Your assignment: Begin at the line containing "by_cases hp : s.p = 0#64" in the entries below and end at the line containing "opaque lineRate : LineRate"; transcribe that range exactly and nothing outside it.

════════════════════

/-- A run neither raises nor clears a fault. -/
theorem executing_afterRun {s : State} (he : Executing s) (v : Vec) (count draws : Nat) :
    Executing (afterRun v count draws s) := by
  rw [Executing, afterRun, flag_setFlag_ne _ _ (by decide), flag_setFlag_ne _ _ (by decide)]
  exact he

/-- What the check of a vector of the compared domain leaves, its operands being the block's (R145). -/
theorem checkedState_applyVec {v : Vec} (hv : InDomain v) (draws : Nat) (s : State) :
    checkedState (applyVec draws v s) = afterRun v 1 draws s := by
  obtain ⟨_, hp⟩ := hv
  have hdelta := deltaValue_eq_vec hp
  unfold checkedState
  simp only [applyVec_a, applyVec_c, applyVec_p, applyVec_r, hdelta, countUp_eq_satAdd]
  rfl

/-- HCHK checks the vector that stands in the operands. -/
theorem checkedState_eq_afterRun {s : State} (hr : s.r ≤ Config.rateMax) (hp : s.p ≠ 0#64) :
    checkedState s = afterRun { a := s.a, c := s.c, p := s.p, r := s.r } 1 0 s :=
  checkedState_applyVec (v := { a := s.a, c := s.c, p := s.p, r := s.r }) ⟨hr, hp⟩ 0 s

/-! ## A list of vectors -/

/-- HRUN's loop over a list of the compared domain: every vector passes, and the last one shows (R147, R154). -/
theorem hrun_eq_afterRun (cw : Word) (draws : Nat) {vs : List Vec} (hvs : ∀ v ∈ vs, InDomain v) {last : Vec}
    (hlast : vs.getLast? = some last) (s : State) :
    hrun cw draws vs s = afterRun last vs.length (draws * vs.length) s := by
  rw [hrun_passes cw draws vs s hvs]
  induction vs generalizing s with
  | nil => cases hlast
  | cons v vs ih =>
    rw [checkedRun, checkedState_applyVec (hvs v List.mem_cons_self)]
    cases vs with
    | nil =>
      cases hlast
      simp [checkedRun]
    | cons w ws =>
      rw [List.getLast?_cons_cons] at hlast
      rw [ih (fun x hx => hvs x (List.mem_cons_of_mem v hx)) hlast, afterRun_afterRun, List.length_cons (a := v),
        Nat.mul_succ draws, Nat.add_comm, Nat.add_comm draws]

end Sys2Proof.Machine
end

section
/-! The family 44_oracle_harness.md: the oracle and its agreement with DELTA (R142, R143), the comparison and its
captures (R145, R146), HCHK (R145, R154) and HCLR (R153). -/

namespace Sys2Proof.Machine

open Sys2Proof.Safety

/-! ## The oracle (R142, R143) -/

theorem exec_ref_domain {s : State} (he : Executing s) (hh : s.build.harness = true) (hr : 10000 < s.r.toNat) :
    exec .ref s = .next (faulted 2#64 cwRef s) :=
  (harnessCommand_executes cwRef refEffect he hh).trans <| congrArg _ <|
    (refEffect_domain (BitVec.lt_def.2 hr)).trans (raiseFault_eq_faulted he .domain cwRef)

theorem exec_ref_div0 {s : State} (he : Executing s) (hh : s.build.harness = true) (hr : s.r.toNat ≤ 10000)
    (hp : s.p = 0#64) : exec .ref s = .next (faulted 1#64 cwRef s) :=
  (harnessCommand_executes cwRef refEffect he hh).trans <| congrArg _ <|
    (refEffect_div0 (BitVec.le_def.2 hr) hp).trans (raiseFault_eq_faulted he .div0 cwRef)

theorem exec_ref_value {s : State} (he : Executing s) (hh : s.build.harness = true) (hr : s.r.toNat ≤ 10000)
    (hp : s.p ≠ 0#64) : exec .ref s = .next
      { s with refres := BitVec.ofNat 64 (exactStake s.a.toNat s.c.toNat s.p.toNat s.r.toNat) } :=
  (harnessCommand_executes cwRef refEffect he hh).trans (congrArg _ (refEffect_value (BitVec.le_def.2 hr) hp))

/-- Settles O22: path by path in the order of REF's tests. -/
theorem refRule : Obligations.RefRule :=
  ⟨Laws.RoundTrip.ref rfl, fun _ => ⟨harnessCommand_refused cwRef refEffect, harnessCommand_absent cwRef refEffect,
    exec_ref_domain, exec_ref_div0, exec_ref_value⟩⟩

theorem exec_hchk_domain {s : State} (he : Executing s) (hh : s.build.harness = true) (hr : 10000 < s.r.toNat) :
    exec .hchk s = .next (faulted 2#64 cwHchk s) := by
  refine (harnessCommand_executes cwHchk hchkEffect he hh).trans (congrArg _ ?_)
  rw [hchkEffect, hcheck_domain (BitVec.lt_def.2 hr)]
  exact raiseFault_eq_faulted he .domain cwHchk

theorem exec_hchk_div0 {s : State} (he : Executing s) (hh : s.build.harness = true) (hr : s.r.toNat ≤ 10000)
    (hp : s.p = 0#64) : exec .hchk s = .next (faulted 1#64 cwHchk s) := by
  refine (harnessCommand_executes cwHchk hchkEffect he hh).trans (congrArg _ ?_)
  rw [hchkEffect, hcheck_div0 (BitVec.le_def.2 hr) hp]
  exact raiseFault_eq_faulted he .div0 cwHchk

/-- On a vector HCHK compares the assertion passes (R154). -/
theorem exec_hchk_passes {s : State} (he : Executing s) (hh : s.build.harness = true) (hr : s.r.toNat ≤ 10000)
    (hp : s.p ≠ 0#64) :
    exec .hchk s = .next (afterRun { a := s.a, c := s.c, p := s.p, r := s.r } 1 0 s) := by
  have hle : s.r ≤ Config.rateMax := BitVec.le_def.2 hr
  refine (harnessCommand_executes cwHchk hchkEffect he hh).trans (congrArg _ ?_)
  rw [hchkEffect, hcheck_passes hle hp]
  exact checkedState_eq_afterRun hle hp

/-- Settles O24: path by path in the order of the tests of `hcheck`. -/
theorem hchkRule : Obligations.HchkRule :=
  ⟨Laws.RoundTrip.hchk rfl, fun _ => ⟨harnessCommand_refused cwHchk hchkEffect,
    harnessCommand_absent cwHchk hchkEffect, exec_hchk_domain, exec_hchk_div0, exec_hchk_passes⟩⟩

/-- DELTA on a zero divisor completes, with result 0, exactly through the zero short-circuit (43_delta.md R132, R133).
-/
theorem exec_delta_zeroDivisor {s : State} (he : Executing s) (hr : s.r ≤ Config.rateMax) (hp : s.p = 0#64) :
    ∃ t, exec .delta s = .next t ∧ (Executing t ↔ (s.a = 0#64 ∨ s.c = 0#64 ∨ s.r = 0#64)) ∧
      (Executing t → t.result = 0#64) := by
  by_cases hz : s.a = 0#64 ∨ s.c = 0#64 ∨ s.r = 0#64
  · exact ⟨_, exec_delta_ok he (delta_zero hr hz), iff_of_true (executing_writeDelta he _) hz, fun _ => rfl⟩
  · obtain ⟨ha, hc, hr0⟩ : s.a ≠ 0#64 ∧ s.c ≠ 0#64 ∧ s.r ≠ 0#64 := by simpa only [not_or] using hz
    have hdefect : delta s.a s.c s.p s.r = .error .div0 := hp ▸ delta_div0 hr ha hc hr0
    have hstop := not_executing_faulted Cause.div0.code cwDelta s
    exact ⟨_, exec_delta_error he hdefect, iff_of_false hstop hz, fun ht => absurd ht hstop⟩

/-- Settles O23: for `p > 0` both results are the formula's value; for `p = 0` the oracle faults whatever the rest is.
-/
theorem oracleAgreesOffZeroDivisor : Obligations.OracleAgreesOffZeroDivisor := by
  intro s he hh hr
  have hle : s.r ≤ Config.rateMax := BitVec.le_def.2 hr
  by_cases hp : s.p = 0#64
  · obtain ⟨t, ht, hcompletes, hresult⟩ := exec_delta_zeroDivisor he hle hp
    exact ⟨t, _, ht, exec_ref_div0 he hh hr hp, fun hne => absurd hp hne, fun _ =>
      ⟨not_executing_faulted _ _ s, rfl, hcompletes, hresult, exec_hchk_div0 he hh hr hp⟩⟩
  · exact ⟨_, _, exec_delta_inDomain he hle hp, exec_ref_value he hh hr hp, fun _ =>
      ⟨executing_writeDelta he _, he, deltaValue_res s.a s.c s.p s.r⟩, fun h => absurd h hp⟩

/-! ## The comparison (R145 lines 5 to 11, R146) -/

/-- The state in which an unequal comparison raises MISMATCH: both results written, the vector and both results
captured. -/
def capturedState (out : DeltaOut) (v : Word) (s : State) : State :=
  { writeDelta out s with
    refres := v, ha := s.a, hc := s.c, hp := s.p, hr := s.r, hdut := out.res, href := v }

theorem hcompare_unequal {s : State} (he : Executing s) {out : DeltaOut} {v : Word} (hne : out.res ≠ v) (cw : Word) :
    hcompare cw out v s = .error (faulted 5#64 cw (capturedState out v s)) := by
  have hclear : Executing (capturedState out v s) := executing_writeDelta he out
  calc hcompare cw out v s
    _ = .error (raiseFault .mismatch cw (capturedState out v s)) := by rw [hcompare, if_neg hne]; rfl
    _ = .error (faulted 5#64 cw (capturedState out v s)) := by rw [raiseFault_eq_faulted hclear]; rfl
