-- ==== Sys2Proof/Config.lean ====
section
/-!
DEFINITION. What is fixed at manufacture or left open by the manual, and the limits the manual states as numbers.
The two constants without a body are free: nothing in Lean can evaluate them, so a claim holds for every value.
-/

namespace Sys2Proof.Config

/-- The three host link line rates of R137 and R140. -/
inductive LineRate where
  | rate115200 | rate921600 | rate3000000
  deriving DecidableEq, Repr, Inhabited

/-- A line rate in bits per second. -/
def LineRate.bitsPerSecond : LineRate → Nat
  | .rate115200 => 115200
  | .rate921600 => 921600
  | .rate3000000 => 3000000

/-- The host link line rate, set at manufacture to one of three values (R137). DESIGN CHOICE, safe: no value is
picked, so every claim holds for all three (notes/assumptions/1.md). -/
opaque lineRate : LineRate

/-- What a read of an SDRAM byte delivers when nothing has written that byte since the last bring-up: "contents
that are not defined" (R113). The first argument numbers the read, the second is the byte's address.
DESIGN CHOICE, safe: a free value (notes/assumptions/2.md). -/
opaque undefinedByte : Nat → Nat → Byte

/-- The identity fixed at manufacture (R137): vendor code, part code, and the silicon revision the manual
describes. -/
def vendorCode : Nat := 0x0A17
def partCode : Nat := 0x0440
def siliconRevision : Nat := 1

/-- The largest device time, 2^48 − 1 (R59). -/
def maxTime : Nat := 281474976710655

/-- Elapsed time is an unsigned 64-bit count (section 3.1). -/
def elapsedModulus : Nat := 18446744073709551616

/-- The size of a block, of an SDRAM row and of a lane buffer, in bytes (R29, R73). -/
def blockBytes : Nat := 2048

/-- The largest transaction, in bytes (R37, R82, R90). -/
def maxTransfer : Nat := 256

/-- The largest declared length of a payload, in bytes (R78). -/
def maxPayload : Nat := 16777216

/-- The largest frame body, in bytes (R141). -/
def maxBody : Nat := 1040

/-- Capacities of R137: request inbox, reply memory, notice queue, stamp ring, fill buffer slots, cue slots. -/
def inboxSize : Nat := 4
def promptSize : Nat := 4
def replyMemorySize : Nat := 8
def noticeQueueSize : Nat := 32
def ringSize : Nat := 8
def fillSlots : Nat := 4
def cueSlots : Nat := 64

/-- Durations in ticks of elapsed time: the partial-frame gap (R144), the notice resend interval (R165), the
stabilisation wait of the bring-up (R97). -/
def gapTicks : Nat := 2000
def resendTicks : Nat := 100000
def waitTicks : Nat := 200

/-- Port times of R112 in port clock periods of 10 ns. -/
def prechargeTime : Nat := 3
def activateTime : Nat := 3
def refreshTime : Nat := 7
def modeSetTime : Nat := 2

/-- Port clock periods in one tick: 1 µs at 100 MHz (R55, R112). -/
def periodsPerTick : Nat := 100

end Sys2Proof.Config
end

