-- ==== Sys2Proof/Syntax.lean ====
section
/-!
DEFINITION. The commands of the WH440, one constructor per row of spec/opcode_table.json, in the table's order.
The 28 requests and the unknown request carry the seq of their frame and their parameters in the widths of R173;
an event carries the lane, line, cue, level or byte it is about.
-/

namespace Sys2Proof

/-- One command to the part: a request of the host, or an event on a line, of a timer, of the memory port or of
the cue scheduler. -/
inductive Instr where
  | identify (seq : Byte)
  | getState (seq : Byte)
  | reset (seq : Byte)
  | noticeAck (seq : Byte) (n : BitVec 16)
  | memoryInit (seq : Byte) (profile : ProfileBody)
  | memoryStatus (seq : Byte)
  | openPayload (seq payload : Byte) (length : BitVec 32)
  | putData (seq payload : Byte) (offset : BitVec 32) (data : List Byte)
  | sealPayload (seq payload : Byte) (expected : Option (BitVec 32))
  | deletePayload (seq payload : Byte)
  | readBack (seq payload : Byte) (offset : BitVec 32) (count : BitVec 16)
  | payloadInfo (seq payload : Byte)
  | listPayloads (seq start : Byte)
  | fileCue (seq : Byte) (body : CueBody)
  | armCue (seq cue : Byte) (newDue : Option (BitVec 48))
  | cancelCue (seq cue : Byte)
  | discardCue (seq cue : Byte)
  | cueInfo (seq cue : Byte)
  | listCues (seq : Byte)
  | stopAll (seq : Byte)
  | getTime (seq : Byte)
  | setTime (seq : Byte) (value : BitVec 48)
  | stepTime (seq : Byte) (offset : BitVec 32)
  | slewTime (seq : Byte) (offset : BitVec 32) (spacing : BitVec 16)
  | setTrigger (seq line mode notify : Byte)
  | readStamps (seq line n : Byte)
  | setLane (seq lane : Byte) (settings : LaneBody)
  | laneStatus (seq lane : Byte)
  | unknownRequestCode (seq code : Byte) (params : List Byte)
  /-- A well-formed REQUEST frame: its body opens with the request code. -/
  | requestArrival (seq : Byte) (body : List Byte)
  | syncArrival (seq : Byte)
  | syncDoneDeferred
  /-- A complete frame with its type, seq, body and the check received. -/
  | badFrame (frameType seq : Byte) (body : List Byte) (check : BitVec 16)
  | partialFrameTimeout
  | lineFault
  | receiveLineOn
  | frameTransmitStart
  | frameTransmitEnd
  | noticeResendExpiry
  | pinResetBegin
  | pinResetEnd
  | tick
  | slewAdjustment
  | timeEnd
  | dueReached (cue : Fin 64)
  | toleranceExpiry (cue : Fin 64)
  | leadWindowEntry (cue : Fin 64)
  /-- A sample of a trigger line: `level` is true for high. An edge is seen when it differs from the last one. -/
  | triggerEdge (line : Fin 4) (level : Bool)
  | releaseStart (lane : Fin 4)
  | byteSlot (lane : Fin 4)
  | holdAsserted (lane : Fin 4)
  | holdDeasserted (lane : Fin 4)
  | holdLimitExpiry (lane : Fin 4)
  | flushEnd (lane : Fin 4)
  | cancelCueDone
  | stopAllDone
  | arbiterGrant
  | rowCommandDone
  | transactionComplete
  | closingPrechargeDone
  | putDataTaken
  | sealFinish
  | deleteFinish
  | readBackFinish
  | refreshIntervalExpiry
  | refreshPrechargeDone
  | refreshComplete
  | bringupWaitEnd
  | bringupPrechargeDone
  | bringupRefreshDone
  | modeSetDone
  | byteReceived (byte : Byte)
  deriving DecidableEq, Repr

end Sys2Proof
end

════════════════════

Exercise output:
  by_cases hp : s.p = 0#64
  · obtain ⟨t, ht, hcompletes, hresult⟩ := exec_delta_zeroDivisor he hle hp
    exact ⟨t, _, ht, exec_ref_div0 he hh hr hp, fun hne => absurd hp hne, fun _ =>
      ⟨not_executing_faulted _ _ s, rfl, hcompletes, hresult, exec_hchk_div0 he hh hr hp⟩⟩
  · exact ⟨_, _, exec_delta_inDomain he hle hp, exec_ref_value he hh hr hp, fun _ =>
      ⟨executing_writeDelta he _, he, deltaValue_res s.a s.c s.p s.r⟩, fun h => absurd h hp⟩

/-! ## The comparison (R145 lines 5 to 11, R146) -/

/-- The state in which an unequal comparison raises MISMATCH: both results written, the vector and both results
captured. -/
def capturedState (out : DeltaOut) (v : Word) (s : State) : State :=
  { writeDelta out s with
    refres := v, ha := s.a, hc := s.c, hp := s.p, hr := s.r, hdut := out.res, href := v }

theorem hcompare_unequal {s : State} (he : Executing s) {out : DeltaOut} {v : Word} (hne : out.res ≠ v) (cw : Word) :
    hcompare cw out v s = .error (faulted 5#64 cw (capturedState out v s)) := by
  have hclear : Executing (capturedState out v s) := executing_writeDelta he out
  calc hcompare cw out v s
    _ = .error (raiseFault .mismatch cw (capturedState out v s)) := by rw [hcompare, if_neg hne]; rfl
    _ = .error (faulted 5#64 cw (capturedState out v s)) := by rw [raiseFault_eq_faulted hclear]; rfl
-- ==== Sys2Proof/Config.lean ====
section
/-!
DEFINITION. What is fixed at manufacture or left open by the manual, and the limits the manual states as numbers.
The two constants without a body are free: nothing in Lean can evaluate them, so a claim holds for every value.
-/

namespace Sys2Proof.Config

/-- The three host link line rates of R137 and R140. -/
inductive LineRate where
  | rate115200 | rate921600 | rate3000000
  deriving DecidableEq, Repr, Inhabited

/-- A line rate in bits per second. -/
def LineRate.bitsPerSecond : LineRate → Nat
  | .rate115200 => 115200
  | .rate921600 => 921600
  | .rate3000000 => 3000000

/-- The host link line rate, set at manufacture to one of three values (R137). DESIGN CHOICE, safe: no value is
picked, so every claim holds for all three (notes/assumptions/1.md). -/
opaque lineRate : LineRate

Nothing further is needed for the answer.